MOLECULAR AND ELECTRONIC STRUCTURES OF A NEW RUTHENIUM-TUNGSTEN BIMETALLIC COMPLEX USING DENSITY FUNCTIONAL THEORY CALCULATIONS (Struktur Molekul Dan Elektronik Kompleks Dwilogam Rutenium-Tungsten Berdasarkan Pengiraan Teori Fungsi Ketumpatan)

A potential dye sensitizer material for solar cell composed of a ruthenium-(4, 4’dimethyl-2, 2′-bipyridine)-isothiocyanatotungsten-[bis-(phenyl-1, 2-ethilenodithiolenic)] bimetallic complex structure was successfully developed using Density Functional Theory (DFT) calculations.

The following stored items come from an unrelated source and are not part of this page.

-- ==== Sys2Proof/Machine/GridState.lean ====
section
/-! DEFINITION. The breath grid's state (R32 to R50) and the clock crossings' state (R53). -/

namespace Sys2Proof.Machine

/-- The time sources of R35, with the codes of BRG_REF_SEL. -/
inductive TimeSource where
  | ptp | syncIn | ref10m | peer
  deriving DecidableEq, Repr

/-- The grid states of BRG_STATUS.STATE (R38). -/
inductive GridMode where
  | freerun | acquiring | locked | holdover
  deriving DecidableEq, Repr

/-- What the filter and the qualification of one time source hold (R35). -/
structure SourceFilter where
  /-- last accepted offset samples in ps (reference time less local time), newest first, at most 5 -/
  samples : List Int := []
  /-- consecutive held-back PTP samples, newest first, at most 8 -/
  held : List Int := []
  /-- consecutive accepted samples towards qualification -/
  streak : Nat := 0
  qualified : Bool := false
  /-- instant of the last accepted sample, in ps -/
  lastAt : Option Nat := none
  /-- REF10M_IN has been in range for 100 ms (source 3 only) -/
  carrier : Bool := false
  deriving DecidableEq, Repr

/-- The breath grid. Instants are in ps of the module's local oscillator. -/
structure Grid where
  /-- BRG_BREATH: the breath number in force (R34) -/
  breath : Nat := 0
  /-- instant of the latest edge -/
  lastEdge : Nat := 0
  /-- instant of the next edge -/
  nextEdge : Nat := 0
  /-- remainder of the phase accumulator, in units of 1/SPAN_N ps (R32) -/
  remainder : Nat := 0
  /-- label the next edge takes where a re-seed has chosen it (R41) -/
  seamLabel : Option Nat := none
  mode : GridMode := .freerun
  /-- BRG_STATUS.ACTIVE_SRC -/
  source : Option TimeSource := none
  /-- last source to which the grid was LOCKED since reset (R37) -/
  lastLocked : Option TimeSource := none
  /-- filtered offset of the source in use: reference time less local time, in ps -/
  offset : Int := 0
  /-- phase difference still to be closed by slewing, in ps; positive = edges must come earlier (R39) -/
  correction : Int := 0
  /-- correction closed since the slew began, in ps -/
  slewed : Int := 0
  /-- reference edge `anchorIndex` lies at reference time `anchorTime` (R32, R33) -/
  anchorTime : Int := 0
  anchorIndex : Nat := 0
  /-- a change of epoch that governs from the next time one of its sources is in use (R33) -/
  epochHeld : Bool := false
  /-- BRG_LABEL_OFFSET -/
  labelOffset : Nat := 0
  ptp : SourceFilter := {}
  syncIn : SourceFilter := {}
  ref10m : SourceFilter := {}
  peer : SourceFilter := {}
  /-- instant of the last SYNC_IN pulse -/
  lastSyncPulse : Option Nat := none
  /-- instant of the last PPS_IN pulse and the second it names -/
  lastPps : Option Nat := none
  ppsSecond : Nat := 0
  /-- a returning higher-priority source waiting for BRG_REVERT_HOLD (R37) -/
  reverting : Option TimeSource := none
  /-- rejected inputs of the current second, for TIME_INPUT_REJECT: PTP, SYNC_IN, REF10M_IN/PPS_IN -/
  rejects : Table Nat := []
  /-- consecutive heartbeats whose breath or edge disagreed (R49) -/
  skewCount : Nat := 0
  /-- the first lock lands as a re-seed at the next edge (R41) -/
  seamDue : Bool := false
  /-- number of this second's boundary-clock Sync messages sent (R36) -/
  masterSeq : Nat := 0
  deriving DecidableEq, Repr

/-- A register write held at a stopped clock crossing (R53). -/
structure HeldWrite where
  addr : Nat
  bytes : Nat
  value : Nat
  /-- client that wrote it -/
  client : Nat
  deriving DecidableEq, Repr

/-- The clock crossings: held writes per destination block, numbered as in CTL_XING_FLUSH (0-31 bays, 32 PEP, 33 PWR,
34-37 loop ports, 38 PL, 39 host MAC groups), and the writes that wait for one of the 16 entries. -/
structure Crossing where
  held : Table (List HeldWrite) := []
  waiting : Table (List HeldWrite) := []
  deriving DecidableEq, Repr

end Sys2Proof.Machine
end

The optimal structure was realized by calculations using the generalized gradient approximation (GGA) framework in a double numeric plus polarization (DNP) basis set using the following three functional methods: Becke-Pardew (BP), Becke-Lee-Yang-Parr (BLYP) and Perdew-Burke-Ernzerhof (PBE). The PBE calculation gave a structure with bond lengths and angles that approximated the experimental data. The restricted-spin calculation of PBE found that BM has 339 molecular orbitals in which the highest occupied molecular orbital (HOMO) and lowest unoccupied molecular orbital (LUMO) are located at orbital numbers 312 and 313, respectively. The HOMO was delocalized over the W(S2C2) ring, the ruthenium metal center and the thiocyanate bridging ligand. In contrast, the LUMO was found mainly at the bipyridyl ligand with a small contribution from the ruthenium metal center. Electron excitation from the HOMO  LUMO occurred at 2964 nm with an excitation energy of 0.42 eV, which is depicted by the charge transfer from one metal to another (intervalence charge transfer, IVCT) or as a manifestation of the NCS bridging ligand.